Overview of features#
Cider provides tooling for predicting poverty with machine learning and remote data such as phone metadata and satellite imagery. It also provides tooling to evaluate the performance of these estimations. Cider is divided into seven modules, which include the creation of poverty indices from underlying survey data as a ground-truth with which to train machine learning models, feature engineering from mobile phone metadata and supervised learning, and comparisons to counterfactual targeting methods and bias audits for the finished predictions. Each of the six modules is described below; for more information, visit Cider’s documentation or Github repo.

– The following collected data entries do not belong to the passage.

-- ==== Sys2Proof/Machine/Ops.lean ====
section
/-! DEFINITION. The primitives every rule uses (spec R10): the input ports, PinWrite and PinRead, Wait, raise Err,
and the register reads and plain register writes of the host's space. The block has no memory, no traps and no return
from one (R46, R116, R117): recording an error is `raiseErr`, and clearing its report is `clearPending`. -/

namespace Sys2Proof.Machine

/-- Goes on from a next state; a fault or a refusal stays. -/
def andThen (o : Host.Outcome State Fault Refusal) (f : State → Host.Outcome State Fault Refusal) :
    Host.Outcome State Fault Refusal :=
  match o with
  | .next s => f s
  | .fault r => .fault r
  | .refused r => .refused r

/-- The next state an outcome holds, if any. -/
def nextOf (o : Host.Outcome State Fault Refusal) : Option State :=
  match o with
  | .next s => some s
  | .fault _ => none
  | .refused _ => none

/-! ## Input ports -/

/-- The input levels of a cycle for which none are given: no reset and no host access; `dout` and `now` are free
(assumption 4). -/
def freeIn (edge : Nat) : EdgeIn where
  rst := false
  dout := Config.freeDout edge
  now := Config.freeNow edge
  regIdx := 0#4
  regWr := false
  regRd := false
  regWdata := 0#64

/-- The input levels in the cycle that ends at the coming edge (R13). -/
def portIn (s : State) : EdgeIn :=
  match s.inputs with
  | i :: _ => i
  | [] => freeIn s.edges

/-- `Now()`: the input `now` at the current edge (R10). -/
def nowAt (s : State) : U64 := (portIn s).now

/-! ## Pins -/

/-- STATUS.BUSY: the sequencer is not in IDLE (R18). -/
def busy (s : State) : Bool := decide (s.seq ≠ .idle)

/-- SYNC after one edge: `dout` goes in at one end and the oldest level falls out (R40). -/
def shiftSync (sync : List Bit) (dout : Bit) : List Bit := (sync ++ [dout]).tail

/-- The output of the synchroniser at the current edge; with no stage, `dout` itself (R40). -/
def syncOut (sync : List Bit) (dout : Bit) : Bit := (sync ++ [dout]).headD dout

/-- The bit `PinRead(DOUT)` returns at the current edge (R56). -/
def doutLevel (s : State) : Bit := syncOut s.sync (portIn s).dout

/-- `PinRead(DOUT)` changes no state (R56); the event is noted. The bit is `doutLevel s`. -/
def pinRead (s : State) : State := { s with pinEvents := s.pinEvents ++ [.read (doutLevel s)] }

/-- `PinWrite(SCK, b)` (R55). -/
def pinWrite (b : Bit) (s : State) : State :=
  { s with sckQ := b, pinEvents := s.pinEvents ++ [.write b] }

/-! ## Waits -/

/-- `Wait(n)` for n ≥ 1: CNT counts down from n (R137). -/
def waitFor (n : Word) (s : State) : State := { s with cnt := n }

/-- One cycle of a Wait that goes on (R137). -/
def countDown (s : State) : State := { s with cnt := s.cnt - 1#32 }

/-- The coming edge is the last of the current Wait, so the next action takes effect at it (R137). -/
def waitEnds (s : State) : Bool := decide (s.cnt.toNat ≤ 1)

/-! ## Errors -/

/-- The number of an error code (R108). -/
def ErrCode.code (c : ErrCode) : BitVec 3 :=
  match c with
  | .none => 0#3
  | .illegalCmd => 1#3
  | .busy => 2#3
  | .cfgScale => 3#3
  | .readyTimeout => 4#3

/-- The error with the lower code of two (R109). -/
def lowerErr (c d : ErrCode) : ErrCode := if c.code.toNat ≤ d.code.toNat then c else d

/-- The code recorded when `c` is raised at an edge at which `earlier` may have been raised already (R109). -/
def recordedErr (earlier : Option ErrCode) (c : ErrCode) : ErrCode :=
  match earlier with
  | some d => lowerErr c d
  | none => c

/-- `raise Err(c)` (R109): ERR_P and ERR_CODE, the lower code when two errors meet at one edge. Nothing else changes
and control is not transferred (R107). -/
def raiseErr (c : ErrCode) (s : State) : State :=
  { s with
    errP := true
    errCode := recordedErr s.edgeErr c
    edgeErr := some (recordedErr s.edgeErr c) }

/-! ## Edges -/

/-- What every edge with `rst` 0 does first: FV_Q falls (R42) and the events of the last edge are forgotten. -/
def beginEdge (s : State) : State :=
  { s with fvQ := false, fresh := false, pinEvents := [], edgeErr := none }

/-- What every edge with `rst` 0 does last: SYNC shifts (R40), `rdata` takes what the host read in the cycle, and the
cycle's inputs are used up. -/
def finishEdge (rdata : U64) (s : State) : State :=
  { s with
    sync := shiftSync s.sync (portIn s).dout
    inputs := s.inputs.tail
    edges := s.edges + 1
    rdata := rdata }

/-- A reset edge (R45, R125): every piece of state takes its reset value, START_TIME loads `now` (R32), and the host's
write at that edge has no effect. -/
def resetEdge (s : State) : State :=
  State.afterReset s.build (nowAt s) s.inputs.tail (s.edges + 1)

/-- The command is over: IDLE, OP 0, no wait left (R36, R137). Its commands set DONE_P at this edge (R111). -/
def complete (s : State) : State :=
  { s with seq := .idle, op := .nop, cnt := 0#32, doneP := true }

end Sys2Proof.Machine
end

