-- ==== Sys2Proof/Certificates/Slice0/Obligations.lean ====
section
/-! DEFINITION. The statements for the provers. Each docstring names the rules of spec/ a statement formalises or rests
on. `exec i s` is the offer of a command at an edge; a command that lasts several edges goes on through `step`, so its
effect is stated both at its offer and at the edge that commits it. -/

open Sys2Proof Sys2Proof.Machine

/-! ## Encoding -/

/-- R68: each of the eight words 0x00000000 to 0x00000007 decodes to its command, and 0x8 to 0xF are illegal. -/
def Obligations.CommandWordsDecode : Prop :=
  decodeWord 0x00000000#32 = .command .nop
    ∧ decodeWord 0x00000001#32 = .command .pulse
    ∧ decodeWord 0x00000002#32 = .command .readFrame
    ∧ decodeWord 0x00000003#32 = .command .decode
    ∧ decodeWord 0x00000004#32 = .command .calibrate
    ∧ decodeWord 0x00000005#32 = .command .recordRate
    ∧ decodeWord 0x00000006#32 = .command .acquire
    ∧ decodeWord 0x00000007#32 = .command .run
    ∧ ∀ k : Nat, 8 ≤ k → k < 16 → decodeWord (BitVec.ofNat 32 k) = .illegal .unassignedOpcode

/-- R66, R68, R71: decoding and encoding are inverse on all commands and on all 2^32 words. -/
def Obligations.DecodingInvertsEncoding : Prop :=
  (∀ i : Instr, decodeWord (encode i) = .command i)
    ∧ ∀ (w : Word) (i : Instr), decodeWord w = .command i → w = encode i

/-- R70: exactly the words with RSVD ≠ 0, or with OPC in 0x8 to 0xF, are illegal, and offering one raises ILLEGAL_CMD
and does nothing else, in every state, busy or not. -/
def Obligations.IllegalWordsOnlyRaise : Prop :=
  ∀ (w : Word) (s : State),
    (((∃ r, decodeWord w = .illegal r) ↔ w.extractLsb' 4 28 ≠ 0#28 ∨ 8 ≤ (w.extractLsb' 0 4).toNat))
      ∧ (w.extractLsb' 4 28 ≠ 0#28 ∨ 8 ≤ (w.extractLsb' 0 4).toNat →
          offerWord w s = .next (raiseErr .illegalCmd s))

/-! ## Acceptance -/

/-- R21, R69: SCALE is valid when its exponent field is not 0x7FF and bits 62:0 are not all 0; and the decision on a
word written to CMD, in the order of its checks. An accepted command other than NOP leaves IDLE, holds its opcode in OP,
and touches no pending bit and no error code. -/
def Obligations.AcceptanceFollowsTheChecks : Prop :=
  (∀ x : F64, f64Valid x = true ↔ x.extractLsb' 52 11 ≠ 0x7FF#11 ∧ x.extractLsb' 0 63 ≠ 0#63)
    ∧ ∀ (w : Word) (s : State),
    match decodeWord w with
    | .illegal _ => offerWord w s = .next (raiseErr .illegalCmd s)
    | .command i =>
      if i = .nop then offerWord w s = .next s
      else if busy s = true then offerWord w s = .next (raiseErr .busy s)
      else if (i = .calibrate ∨ i = .acquire ∨ i = .run) ∧ f64Valid s.scale = false then
        offerWord w s = .next (raiseErr .cfgScale s)
      else
        ∃ t, offerWord w s = .next t ∧ t.op = i ∧ busy t = true
          ∧ t.doneP = s.doneP ∧ t.frameP = s.frameP ∧ t.errP = s.errP ∧ t.errCode = s.errCode
          ∧ sameConfig s t ∧ sameRecord s t ∧ sameSamples s t
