-- ==== Sys2Proof/Laws/Frames.lean ====
section
/-! SUPPORT. Which flags and registers the offer of a command, the host's part of an edge and a running command can
change, one structure for each, with the lemma that it holds. -/

namespace Sys2Proof.Machine

/-- Nothing changed is the configuration unchanged. -/
theorem sameConfig_refl (s : State) : sameConfig s s := ⟨rfl, rfl, rfl, rfl, rfl, rfl, rfl⟩

/-- What the offer of `i` in the state `u` can do to the flags, CTRL and the configuration, `v` being the state after
it (R69): RUNNING rises only where RUN is accepted, the error record changes only where the offer is rejected, and a busy
block's command goes on. -/
structure OfferFrame (i : Instr) (u v : State) : Prop where
  ctrl : v.ctrl = u.ctrl
  cfg : sameConfig u v
  d : v.doneP = u.doneP
  f : v.frameP = u.frameP
  run : v.running ≠ u.running → busy u = false ∧ v.running = true ∧ v.op = .run ∧ v.seq = .init
  err : v.errP ≠ u.errP ∨ v.errCode ≠ u.errCode → i ≠ .nop
      ∧ (busy u = true ∨ (i = .calibrate ∨ i = .acquire ∨ i = .run) ∧ f64Valid u.scale = false)
  inp : v.inputs = u.inputs ∧ v.edges = u.edges ∧ v.sync = u.sync ∧ v.build = u.build
  b : busy u = true → v.seq = u.seq ∧ v.op = u.op ∧ v.cnt = u.cnt ∧ v.polls = u.polls ∧ v.running = u.running

/-- An offer that changes nothing (NOP) keeps the frame. -/
theorem offerFrame_self (i : Instr) (u : State) : OfferFrame i u u :=
  ⟨rfl, sameConfig_refl u, rfl, rfl, by simp, by simp, by simp, by simp⟩

/-- The offer of every command keeps the frame. -/
theorem offerFrame_of_exec (i : Instr) {u v : State} (h : exec i u = .next v) : OfferFrame i u v := by
  have key : ∀ (j : Instr) (f : State → State), j ≠ .nop → v = offer j f u → (busy u = false →
      (needsScale j = true → scaleValid u = true) → ∀ w, w = f { u with op := j } →
      w.ctrl = u.ctrl ∧ sameConfig u w ∧ w.doneP = u.doneP ∧ w.frameP = u.frameP
        ∧ (w.running ≠ u.running → w.running = true ∧ w.op = .run ∧ w.seq = .init)
        ∧ w.errP = u.errP ∧ w.errCode = u.errCode ∧ w.inputs = u.inputs ∧ w.edges = u.edges ∧ w.sync = u.sync
        ∧ w.build = u.build) → OfferFrame j u v := by
    intro j f hj hv hf
    rcases offer_cases j f u with ⟨hb, ho⟩ | ⟨hb, hn, hs, ho⟩ | ⟨hb, hs, ho⟩
    · rw [hv, ho]
      exact ⟨rfl, sameConfig_refl u, rfl, rfl, fun h => absurd rfl h, fun _ => ⟨hj, Or.inl hb⟩, ⟨rfl, rfl, rfl, rfl⟩,
          fun _ => ⟨rfl, rfl, rfl, rfl, rfl⟩⟩
    · rw [hv, ho]
      refine ⟨rfl, sameConfig_refl u, rfl, rfl, fun h => absurd rfl h, fun _ => ⟨hj, Or.inr ⟨?_, hs⟩⟩,
          ⟨rfl, rfl, rfl, rfl⟩, fun _ => ⟨rfl, rfl, rfl, rfl, rfl⟩⟩
      revert hn; cases j <;> simp [needsScale]
    · rw [hv, ho]
      obtain ⟨a1, a2, a3, a4, a5, a6, a7, a8⟩ := hf hb hs _ rfl
      refine ⟨a1, a2, a3, a4, fun h => ⟨hb, a5 h⟩, ?_, a8, ?_⟩
      · intro h; simp [a6, a7] at h
      · intro h; rw [hb] at h; cases h
  cases i
  · cases h; exact offerFrame_self _ _
  all_goals
    cases h
    refine key _ _ (by decide) rfl fun hb hs w hw => by
      subst hw
      refine ⟨rfl, sameConfig_refl u, rfl, rfl, ?_, rfl, rfl, rfl, rfl, rfl, rfl⟩
      first | exact fun h => absurd rfl h | exact fun _ => ⟨rfl, rfl, rfl⟩

/-- What the host's part of an edge can do to the same registers (R49, R50, R18, R69). -/
structure HostFrame (u v : State) : Prop where
  ctrl : v.ctrl = if (portIn u).regWr = true
      ∧ Reg.ofIdx (portIn u).regIdx = .ctrl then (portIn u).regWdata.setWidth 3 else u.ctrl
  cfg : ¬ sameConfig u v → busy u = false ∧ (portIn u).regWr = true ∧ (Reg.ofIdx (portIn u).regIdx).access = .config
  d : v.doneP = true ↔ u.doneP = true ∧ ¬ (u.hostWrites .status ∧ (portIn u).regWdata.getLsbD 8 = true)
  f : v.frameP = true ↔ u.frameP = true ∧ ¬ (u.hostWrites .status ∧ (portIn u).regWdata.getLsbD 9 = true)
  run : v.running ≠ u.running → busy u = false ∧ v.running = true ∧ v.op = .run ∧ v.seq = .init
  err : v.errP ≠ u.errP ∨ v.errCode ≠ u.errCode → u.hostWriteRaises ∨ u.hostWrites .status
      ∧ (portIn u).regWdata.getLsbD 10 = true
  inp : v.inputs = u.inputs ∧ v.edges = u.edges ∧ v.sync = u.sync ∧ v.build = u.build
  b : busy u = true → v.seq = u.seq ∧ v.op = u.op ∧ v.cnt = u.cnt ∧ v.polls = u.polls ∧ v.running = u.running

/-- The host's part of every edge keeps the frame. -/
theorem hostFrame_of_hostPart {u v : State} (h : hostPart u = .next v) : HostFrame u v := by
  unfold hostPart at h
  by_cases hw : (portIn u).regWr = true
  · rw [if_pos hw] at h
    generalize hr : Reg.ofIdx (portIn u).regIdx = r at h
    have notst : r ≠ .status → ¬ u.hostWrites .status := by intro hn hh; exact hn (hr.symm.trans hh.2)
    have cfgc : ∀ (store : State → State), r.access = .config → v = configWrite store u → r ≠ .ctrl → r ≠ .status →
       ((store u).ctrl = u.ctrl ∧ (store u).doneP = u.doneP ∧ (store u).frameP = u.frameP
           ∧ (store u).running = u.running ∧ (store u).errP = u.errP ∧ (store u).errCode = u.errCode
           ∧ (store u).inputs = u.inputs ∧ (store u).edges = u.edges ∧ (store u).sync = u.sync
           ∧ (store u).build = u.build) → HostFrame u v := by
      intro store hacc hv hc hst ⟨a1, a2, a3, a4, a5, a6, a7, a8, a9, a10⟩
      have n1 := notst hst
      cases hb : busy u
      · rw [configWrite_idle store hb] at hv
        subst hv
        exact ⟨by rw [if_neg (by rw [hr]; simp [hc]), a1], fun _ => ⟨hb, hw, by rw [hr]; exact hacc⟩,
            by rw [a2]; simp [n1], by rw [a3]; simp [n1], fun h => absurd a4 h, fun h => by simp [a5, a6] at h,
            ⟨a7, a8, a9, a10⟩, fun h => by rw [hb] at h; cases h⟩
      · rw [configWrite_busy store hb] at hv
        subst hv
        exact ⟨by rw [if_neg (by rw [hr]; simp [hc])]; rfl, fun h => absurd (sameConfig_refl u) h, by simp [n1],
            by simp [n1], fun h => absurd rfl h, fun _ => Or.inl ⟨hw, Or.inr ⟨by rw [hr]; exact hacc, hb⟩⟩,
            ⟨rfl, rfl, rfl, rfl⟩, fun _ => ⟨rfl, rfl, rfl, rfl, rfl⟩⟩
    have roc : v = u → r ≠ .ctrl → r ≠ .status → HostFrame u v := by
      intro hv hc hst; subst hv; have n1 := notst hst
      exact ⟨by rw [if_neg (by rw [hr]; simp [hc])], fun h => absurd (sameConfig_refl _) h, by simp [n1],
          by simp [n1], fun h => absurd rfl h, fun h => by simp at h, ⟨rfl, rfl, rfl, rfl⟩,
          fun _ => ⟨rfl, rfl, rfl, rfl, rfl⟩⟩
    cases r
    case cmd =>
      have n1 := notst (by decide)
      simp only [regWrite, offerWord] at h
      split at h
      · rename_i r' hd; cases h
        exact ⟨by rw [if_neg (by rw [hr]; simp)]; rfl, fun h => absurd (sameConfig_refl u) h, by simp [n1],
            by simp [n1], fun h => absurd rfl h, fun _ => Or.inl ⟨hw, Or.inl ⟨hr, Or.inl ⟨r', hd⟩⟩⟩,
            ⟨rfl, rfl, rfl, rfl⟩, fun _ => ⟨rfl, rfl, rfl, rfl, rfl⟩⟩
      · rename_i i hd
        have e := offerFrame_of_exec i h
        exact ⟨by rw [if_neg (by rw [hr]; simp), e.ctrl], fun h => absurd e.cfg h, by rw [e.d]; simp [n1],
            by rw [e.f]; simp [n1], e.run, fun h => Or.inl ⟨hw, Or.inl ⟨hr, Or.inr ⟨i, hd, e.err h⟩⟩⟩, e.inp, e.b⟩
    case status =>
      cases h
      have y : u.hostWrites .status := ⟨hw, hr⟩
      refine ⟨by rw [if_neg (by rw [hr]; simp)]; rfl, fun h => absurd (sameConfig_refl u) h, by simp [y],
          by simp [y], fun h => absurd rfl h, fun h => ?_, ⟨rfl, rfl, rfl, rfl⟩, fun _ => ⟨rfl, rfl, rfl, rfl, rfl⟩⟩
      right
      refine ⟨y, ?_⟩
      by_contra hn
      have : clearsErr ((portIn u).regWdata.setWidth 32) u = false := by
        unfold clearsErr; rw [BitVec.getLsbD_setWidth]; simp only [Bool.not_eq_true] at hn; rw [hn]; simp
      simp [this] at h
    case ctrl =>
      cases h
      have n1 := notst (by decide)
      exact ⟨by rw [if_pos ⟨hw, hr⟩], fun h => absurd (sameConfig_refl u) h, by simp [n1], by simp [n1],
          fun h => absurd rfl h, fun h => by simp at h, ⟨rfl, rfl, rfl, rfl⟩, fun _ => ⟨rfl, rfl, rfl, rfl, rfl⟩⟩
    case acc | raw | value | rate | frameCount | startTime =>
      cases h
      exact roc rfl (by decide) (by decide)
    all_goals
      cases h
      exact cfgc _ rfl rfl (by decide) (by decide) ⟨rfl, rfl, rfl, rfl, rfl, rfl, rfl, rfl, rfl, rfl⟩
  · rw [if_neg hw] at h
    have e : v = u := by cases h; rfl
    subst e
    have n1 : ∀ r, ¬ State.hostWrites r v := fun r hh => hw hh.1
    exact ⟨by rw [if_neg (by simp [hw])], fun h => absurd (sameConfig_refl _) h, by simp [n1], by simp [n1],
        fun h => absurd rfl h, fun h => by simp at h, ⟨rfl, rfl, rfl, rfl⟩, fun _ => ⟨rfl, rfl, rfl, rfl, rfl⟩⟩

Poverty index construction#
Creating poverty indices or a proxy-means test is a standard practice in international development. While consumption surveys are considered the most comprehensive approach to understanding a household’s wealth and are used in economics research, they often take hours to complete. Their length often makes them infeasible to use in emergency response or poverty alleviation programs. Therefore, economists and aid practitioners create poverty indices that select a few components from a longer survey (such as a consumption survey) that are most useful for summarizing overall poverty. The current statistical process for creating indices is manual and time-consuming. This package quickly generates an index that can be used in a survey to determine poverty more rapidly. The results of this survey can be used to collect training data for the machine learning poverty prediction rapidly. They can also be used as a standalone tool to create poverty short indices to assess a household’s poverty (without any use of machine learning).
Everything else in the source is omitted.